The phycocyanin content increased throughout the growth cycle, reaching a maximum on day 65, and then began to decrease. Two-dimensional correlation was calculated for the changes of phycocyanin content during the growth cycle, and the synchronous and asynchronous two-dimensional correlation fluorescence spectra of microalgae phycocyanin were obtained. Figure 4.6(c) shows that there is only one autocorrelation peak on the main diagonal, and there is no cross peak outside the main diagonal. CQDs were used as probes to analyze the fluorescence changes of phycocyanin content at different growth stages, and the excitation wavelengths were all 370 nm, so no cross peak existed outside the main diagonal because there was no obvious interference in the system. In Figure 4.6(d), an asynchronous cross-peak appeared at 465 nm outside the main diagonal. The asynchronous cross-peak appeared here reflected that the excitation at 370 nm would get an emission peak at 465 nm, which was consistent with the results shown in the previous 1D fluorescence spectra, and the distribution of the algal cyanobacterial protein content at different stages measured by the system was clear and well correlated.

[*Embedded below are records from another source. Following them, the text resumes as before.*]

-- V42.30: `DEC $1234,X`, X = 1, in T7 the result is written.
theorem test_dec : ramSeen 0x1235 (exec (.dec (.absX 0x1234)) (ramState [] { cpuAt 0xDE 7 with x := 1, data := 0xFF }))
      = some 0xFF
    ∧ seen (exec (.dec (.absX 0x1234)) (ramState [] { cpuAt 0xDE 6 with x := 1 })) = some (0, 1, 0, 0xFD, 0xB0) := by decide

-- V42.31, V42.32; INY and DEX from R250 and R251.
theorem test_inx : seen (exec .inx (ramState [] { cpuAt 0xE8 2 with x := 0x7F })) = some (0, 0x80, 0, 0xFD, 0xB0) := by decide

theorem test_iny : seen (exec .iny (ramState [] { cpuAt 0xC8 2 with y := 0xFF })) = some (0, 0, 0, 0xFD, 0x32) := by decide

theorem test_dex : seen (exec .dex (ramState [] { cpuAt 0xCA 2 with x := 1 })) = some (0, 0, 0, 0xFD, 0x32) := by decide

theorem test_dey : seen (exec .dey (ramState [] (cpuAt 0x88 2))) = some (0, 0, 0xFF, 0xFD, 0xB0) := by decide

-- V43.1, V43.2, R272's example, V43.4.
theorem test_and : seen (exec (.and (.imm 0x0F)) (ramState [] { cpuAt 0x29 2 with a := 0xF0 })) = some (0, 0, 0, 0xFD, 0x32) := by
  decide

theorem test_ora : seen (exec (.ora (.imm 0x80)) (ramState [] { cpuAt 0x09 2 with a := 1 })) = some (0x81, 0, 0, 0xFD, 0xB0) := by
  decide

theorem test_eor : seen (exec (.eor (.imm 0x0F)) (ramState [] { cpuAt 0x49 2 with a := 0xFF }))
    = some (0xF0, 0, 0, 0xFD, 0xB0) := by decide

theorem test_bit : seen (exec (.bit (.zp 0x10)) (ramState [(0x10, 0xC0)] { cpuAt 0x24 3 with a := 0x0F }))
    = some (0x0F, 0, 0, 0xFD, 0xF2) := by decide

-- R274's example and V43.10 in T4.
theorem test_asl : seen (exec (.asl .acc) (ramState [] { cpuAt 0x0A 2 with a := 0x81 })) = some (2, 0, 0, 0xFD, 0x31)
    ∧ seen (exec (.asl (.mem (.zp 0x10))) (ramState [] { cpuAt 0x06 4 with data := 0x41 })) = some (0, 0, 0, 0xFD, 0xB0) := by
  decide

-- R275's example.
theorem test_lsr : seen (exec (.lsr .acc) (ramState [] { cpuAt 0x4A 2 with a := 3 })) = some (1, 0, 0, 0xFD, 0x31) := by decide

-- R276's example, V43.8.
theorem test_rol : seen (exec (.rol .acc) (ramState [] { cpuAt 0x2A 2 with a := 0x40, c := true })) = some (0x81, 0, 0, 0xFD, 0xB0)
    ∧ seen (exec (.rol .acc) (ramState [] { cpuAt 0x2A 2 with a := 0x80 })) = some (0, 0, 0, 0xFD, 0x33) := by decide

-- R277's example and V43.11 in T7.
theorem test_ror : seen (exec (.ror .acc) (ramState [] { cpuAt 0x6A 2 with a := 2, c := true })) = some (0x81, 0, 0, 0xFD, 0xB0)
    ∧ ramSeen 0x1000 (exec (.ror (.mem (.absX 0x1000))) (ramState [] { cpuAt 0x7E 7 with data := 0x80 })) = some 0x80 := by
  decide

-- V44.2 in T5: the high byte comes from $1000, not $1100.
theorem test_jmp : pcSeen (exec (.jmp (.ind 0x10FF)) (ramState [(0x1000, 0x12), (0x10FF, 0x34), (0x1100, 0x56)]
      { cpuAt 0x6C 5 with data := 0x34 })) = some 0x1234
    ∧ pcSeen (exec (.jmp (.abs 0x1234)) (ramState [] (cpuAt 0x4C 3))) = some 0x1234 := by decide

-- V44.3: the low byte of $0202 in T5, the target in T6.
theorem test_jsr : ramSeen 0x1FC (exec (.jsr 0x1000) (ramState [] { cpuAt 0x20 5 with pc := 0x0202, sp := 0xFC })) = some 2
    ∧ pcSeen (exec (.jsr 0x1000) (ramState [] { cpuAt 0x20 6 with pc := 0x0203 })) = some 0x1000 := by decide

-- R292's example: T5 loads $C002, T6 goes one further.
theorem test_rts : pcSeen (exec .rts (ramState [(0x1FD, 0xC0)] { cpuAt 0x60 5 with data := 2 })) = some 0xC002
    ∧ pcSeen (exec .rts (ramState [] { cpuAt 0x60 6 with pc := 0xC002 })) = some 0xC003 := by decide

-- V44.5: the flags in T4, PC in T6.
theorem test_rti : seen (exec .rti (ramState [(0x1FB, 0xFF)] { cpuAt 0x40 4 with sp := 0xFB })) = some (0, 0, 0, 0xFC, 0xFF)
    ∧ pcSeen (exec .rti (ramState [(0x1FD, 0x12)] { cpuAt 0x40 6 with data := 0x34 })) = some 0x1234 := by decide

-- V44.6: P is pushed with B set; the vector is followed.
theorem test_brk : ramSeen 0x1FB (exec .brk (ramState [] { cpuAt 0x00 5 with sp := 0xFB })) = some 0x30
    ∧ pcSeen (exec .brk (ramState [(0xFFFF, 0x30)] { cpuAt 0x00 7 with ea := 0xFFFE })) = some 0x3000 := by decide

/-- A taken branch's target and whether it crosses, as T2 latches them. -/
def target : Answer State → Option (Bool × Word × Bool)
  | .next t => some (t.cpu.taken, t.cpu.ea, t.cpu.crossed)
  | .fault _ => none
  | .refused _ => none

-- V44.10: `BPL -$80` at $0200.
theorem test_bpl : target (exec (.bpl 0x80) (ramState [] { cpuAt 0x10 2 with pc := 0x0202 })) = some (true, 0x0182, true) := by
  decide

-- V44.14: `BMI` not taken.
theorem test_bmi : cpuSeen (exec (.bmi 0x10) (ramState [] { cpuAt 0x30 2 with pc := 0x0202 }))
    = some { cpuAt 0x30 1 with pc := 0x0202, seq := .boundary } := by decide

-- V44.13: `BVC +$10` at $FFFC wraps.
theorem test_bvc : target (exec (.bvc 0x10) (ramState [] { cpuAt 0x50 2 with pc := 0xFFFE })) = some (true, 0x000E, true) := by
  decide

-- R299, V = 1.
theorem test_bvs : target (exec (.bvs 0x01) (ramState [] { cpuAt 0x70 2 with pc := 0x0202, v := true })) = some (true, 0x0203, false) := by
  decide

-- V44.15: `BCC +2`.
theorem test_bcc : target (exec (.bcc 2) (ramState [] { cpuAt 0x90 2 with pc := 0x0202 })) = some (true, 0x0204, false) := by
  decide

Figure 5 Variation of phycocyanin content in algal cells (a) (b); 2D synchronous correlated fluorescence spectra (c); 2D asynchronous correlated fluorescence spectra (d)
3.3 SOD content changes
As shown in Figure, SOD enzyme content showed an upward trend and reached a maximum at 65 days. 2-D synchronous correlation fluorescence spectra plots, it can be seen that there is only one autocorrelation peak on the main diagonal, no cross peaks exist on the outside of the main diagonal, the situation of the fluorescence change of SOD enzyme content is probed by using CQDS as the probe, the excitation wavelength is all 370 nm, the synchronous fluorescence change plot of SOD enzyme all the peaks are synchronous changes; Since there was no significant interference within the system, no cross peaks outside the main diagonal existed. The asynchronous cross peak appears at 465 nm outside the main diagonal, and the asynchronous cross peak presented here reflects that excitation at 370 nm gives an emission peak at 465 nm, which is consistent with the results shown in the previous one-dimensional fluorescence spectrogram, and this system measures the SOD content change at different growth stages, and the SOD enzyme content distribution at different stages is clear and well correlated.